Within the lines below, find those that hold the string "goodFrames" and copy each one.

[Material supplied — start]

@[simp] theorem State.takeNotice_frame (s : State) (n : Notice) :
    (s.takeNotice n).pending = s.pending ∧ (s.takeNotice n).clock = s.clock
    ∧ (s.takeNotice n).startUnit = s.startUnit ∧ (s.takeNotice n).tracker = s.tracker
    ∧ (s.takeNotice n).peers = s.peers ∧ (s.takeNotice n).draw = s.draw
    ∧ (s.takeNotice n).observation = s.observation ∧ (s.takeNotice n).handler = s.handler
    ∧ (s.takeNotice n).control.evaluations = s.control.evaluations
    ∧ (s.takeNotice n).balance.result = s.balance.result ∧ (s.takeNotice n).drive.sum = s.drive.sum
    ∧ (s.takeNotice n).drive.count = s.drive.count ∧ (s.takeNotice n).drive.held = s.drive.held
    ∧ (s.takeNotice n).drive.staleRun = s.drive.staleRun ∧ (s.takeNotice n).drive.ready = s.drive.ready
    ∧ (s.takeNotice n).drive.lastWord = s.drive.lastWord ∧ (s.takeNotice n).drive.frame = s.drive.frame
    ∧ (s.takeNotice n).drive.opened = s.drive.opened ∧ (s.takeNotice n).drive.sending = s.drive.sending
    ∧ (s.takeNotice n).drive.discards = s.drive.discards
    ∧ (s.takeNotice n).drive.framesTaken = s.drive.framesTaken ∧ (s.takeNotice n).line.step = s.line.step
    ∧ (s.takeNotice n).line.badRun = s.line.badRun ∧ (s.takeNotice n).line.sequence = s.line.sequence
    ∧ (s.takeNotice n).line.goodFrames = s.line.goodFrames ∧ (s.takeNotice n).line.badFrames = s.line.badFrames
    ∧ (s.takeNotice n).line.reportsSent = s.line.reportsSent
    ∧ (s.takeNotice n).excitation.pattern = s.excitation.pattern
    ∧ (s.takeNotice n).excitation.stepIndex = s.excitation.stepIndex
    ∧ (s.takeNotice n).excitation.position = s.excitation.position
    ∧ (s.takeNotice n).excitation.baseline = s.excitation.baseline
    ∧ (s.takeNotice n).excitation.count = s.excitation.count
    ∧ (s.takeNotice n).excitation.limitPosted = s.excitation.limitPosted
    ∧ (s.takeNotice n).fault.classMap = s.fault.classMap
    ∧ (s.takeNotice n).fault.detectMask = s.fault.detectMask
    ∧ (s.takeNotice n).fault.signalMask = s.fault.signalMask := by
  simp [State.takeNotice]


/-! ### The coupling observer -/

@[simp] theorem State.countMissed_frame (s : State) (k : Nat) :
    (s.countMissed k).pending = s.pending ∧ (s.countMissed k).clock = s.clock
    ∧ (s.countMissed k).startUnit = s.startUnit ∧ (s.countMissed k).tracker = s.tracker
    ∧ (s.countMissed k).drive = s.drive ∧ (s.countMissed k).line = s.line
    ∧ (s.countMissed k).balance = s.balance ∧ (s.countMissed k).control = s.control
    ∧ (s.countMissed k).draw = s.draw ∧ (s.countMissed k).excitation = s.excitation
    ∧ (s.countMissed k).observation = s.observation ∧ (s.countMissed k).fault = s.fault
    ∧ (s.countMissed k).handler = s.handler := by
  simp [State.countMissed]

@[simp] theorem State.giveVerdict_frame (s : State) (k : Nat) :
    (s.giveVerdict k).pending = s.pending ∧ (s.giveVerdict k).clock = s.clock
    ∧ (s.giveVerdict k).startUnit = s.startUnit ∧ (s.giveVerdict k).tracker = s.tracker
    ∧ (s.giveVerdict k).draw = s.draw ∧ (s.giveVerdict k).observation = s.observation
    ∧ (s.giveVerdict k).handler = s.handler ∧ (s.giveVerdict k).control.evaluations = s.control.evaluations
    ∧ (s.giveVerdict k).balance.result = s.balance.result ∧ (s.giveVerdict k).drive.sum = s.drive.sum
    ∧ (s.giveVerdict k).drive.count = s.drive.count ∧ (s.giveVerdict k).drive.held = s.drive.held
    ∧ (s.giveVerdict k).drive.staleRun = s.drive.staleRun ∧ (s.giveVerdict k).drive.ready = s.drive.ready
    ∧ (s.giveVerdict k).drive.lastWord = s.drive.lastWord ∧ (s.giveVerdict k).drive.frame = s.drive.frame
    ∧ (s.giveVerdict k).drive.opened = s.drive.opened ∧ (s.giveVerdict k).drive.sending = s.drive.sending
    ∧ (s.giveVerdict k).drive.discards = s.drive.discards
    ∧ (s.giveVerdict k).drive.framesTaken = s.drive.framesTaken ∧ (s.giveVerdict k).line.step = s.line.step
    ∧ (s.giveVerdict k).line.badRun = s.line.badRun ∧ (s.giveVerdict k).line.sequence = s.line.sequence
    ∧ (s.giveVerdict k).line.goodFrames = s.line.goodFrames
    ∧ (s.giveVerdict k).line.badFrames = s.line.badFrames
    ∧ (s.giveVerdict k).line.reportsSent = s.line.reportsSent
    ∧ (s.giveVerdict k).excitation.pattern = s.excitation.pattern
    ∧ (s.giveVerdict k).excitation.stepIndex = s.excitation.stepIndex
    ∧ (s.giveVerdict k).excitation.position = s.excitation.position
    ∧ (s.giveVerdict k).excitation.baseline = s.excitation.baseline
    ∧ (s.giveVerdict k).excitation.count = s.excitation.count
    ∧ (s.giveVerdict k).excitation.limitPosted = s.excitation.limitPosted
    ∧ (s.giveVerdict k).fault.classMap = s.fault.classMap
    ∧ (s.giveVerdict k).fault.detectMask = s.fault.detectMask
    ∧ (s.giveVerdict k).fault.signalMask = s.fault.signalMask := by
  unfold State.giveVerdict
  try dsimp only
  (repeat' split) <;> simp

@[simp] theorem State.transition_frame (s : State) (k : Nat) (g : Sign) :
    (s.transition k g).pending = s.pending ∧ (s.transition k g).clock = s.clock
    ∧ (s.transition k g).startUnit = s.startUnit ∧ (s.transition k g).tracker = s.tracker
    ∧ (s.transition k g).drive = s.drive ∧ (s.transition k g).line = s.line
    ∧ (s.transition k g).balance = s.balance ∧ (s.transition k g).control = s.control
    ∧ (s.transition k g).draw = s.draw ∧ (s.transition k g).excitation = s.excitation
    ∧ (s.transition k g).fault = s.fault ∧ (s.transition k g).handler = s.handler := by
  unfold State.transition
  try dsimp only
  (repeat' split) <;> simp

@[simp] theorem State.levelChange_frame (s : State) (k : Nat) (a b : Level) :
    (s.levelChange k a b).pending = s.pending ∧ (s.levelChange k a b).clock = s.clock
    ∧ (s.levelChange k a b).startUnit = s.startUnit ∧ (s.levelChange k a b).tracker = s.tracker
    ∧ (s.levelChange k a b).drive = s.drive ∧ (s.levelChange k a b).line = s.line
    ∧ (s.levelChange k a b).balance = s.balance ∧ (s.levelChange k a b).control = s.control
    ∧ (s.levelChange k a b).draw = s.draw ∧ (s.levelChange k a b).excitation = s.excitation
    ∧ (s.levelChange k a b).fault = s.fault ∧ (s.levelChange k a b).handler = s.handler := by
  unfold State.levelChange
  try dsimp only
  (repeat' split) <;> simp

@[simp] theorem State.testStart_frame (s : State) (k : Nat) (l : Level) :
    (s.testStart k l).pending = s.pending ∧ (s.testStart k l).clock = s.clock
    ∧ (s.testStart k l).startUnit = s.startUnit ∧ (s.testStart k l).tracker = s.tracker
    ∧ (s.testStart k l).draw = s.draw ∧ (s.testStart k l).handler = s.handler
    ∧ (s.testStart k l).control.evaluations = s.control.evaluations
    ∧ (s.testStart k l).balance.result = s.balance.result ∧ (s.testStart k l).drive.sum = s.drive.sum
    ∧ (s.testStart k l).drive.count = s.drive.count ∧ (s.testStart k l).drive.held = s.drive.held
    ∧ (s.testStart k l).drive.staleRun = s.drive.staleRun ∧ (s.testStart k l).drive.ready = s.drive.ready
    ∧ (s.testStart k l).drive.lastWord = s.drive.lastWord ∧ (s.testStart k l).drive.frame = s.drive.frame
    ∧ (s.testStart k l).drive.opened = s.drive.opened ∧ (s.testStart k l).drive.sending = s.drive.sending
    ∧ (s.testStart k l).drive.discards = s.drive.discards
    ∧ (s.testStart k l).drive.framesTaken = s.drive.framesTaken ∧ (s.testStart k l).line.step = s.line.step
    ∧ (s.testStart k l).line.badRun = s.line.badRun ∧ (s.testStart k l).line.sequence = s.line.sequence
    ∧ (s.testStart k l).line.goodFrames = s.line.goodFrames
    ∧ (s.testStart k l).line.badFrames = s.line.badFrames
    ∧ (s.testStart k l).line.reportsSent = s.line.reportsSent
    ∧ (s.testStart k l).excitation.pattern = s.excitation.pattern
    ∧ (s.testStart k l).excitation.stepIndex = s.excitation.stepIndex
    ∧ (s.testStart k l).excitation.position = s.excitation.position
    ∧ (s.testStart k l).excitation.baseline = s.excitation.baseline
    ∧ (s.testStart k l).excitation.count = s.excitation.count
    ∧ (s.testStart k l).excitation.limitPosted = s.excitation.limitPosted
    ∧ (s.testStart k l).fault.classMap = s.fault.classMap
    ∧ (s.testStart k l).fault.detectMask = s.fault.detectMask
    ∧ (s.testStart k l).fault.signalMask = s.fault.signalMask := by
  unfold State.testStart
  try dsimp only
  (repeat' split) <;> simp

[Material supplied — finish]

● **Solution below**:
    ∧ (s.takeNotice n).line.goodFrames = s.line.goodFrames ∧ (s.takeNotice n).line.badFrames = s.line.badFrames
    ∧ (s.giveVerdict k).line.goodFrames = s.line.goodFrames
    ∧ (s.testStart k l).line.goodFrames = s.line.goodFrames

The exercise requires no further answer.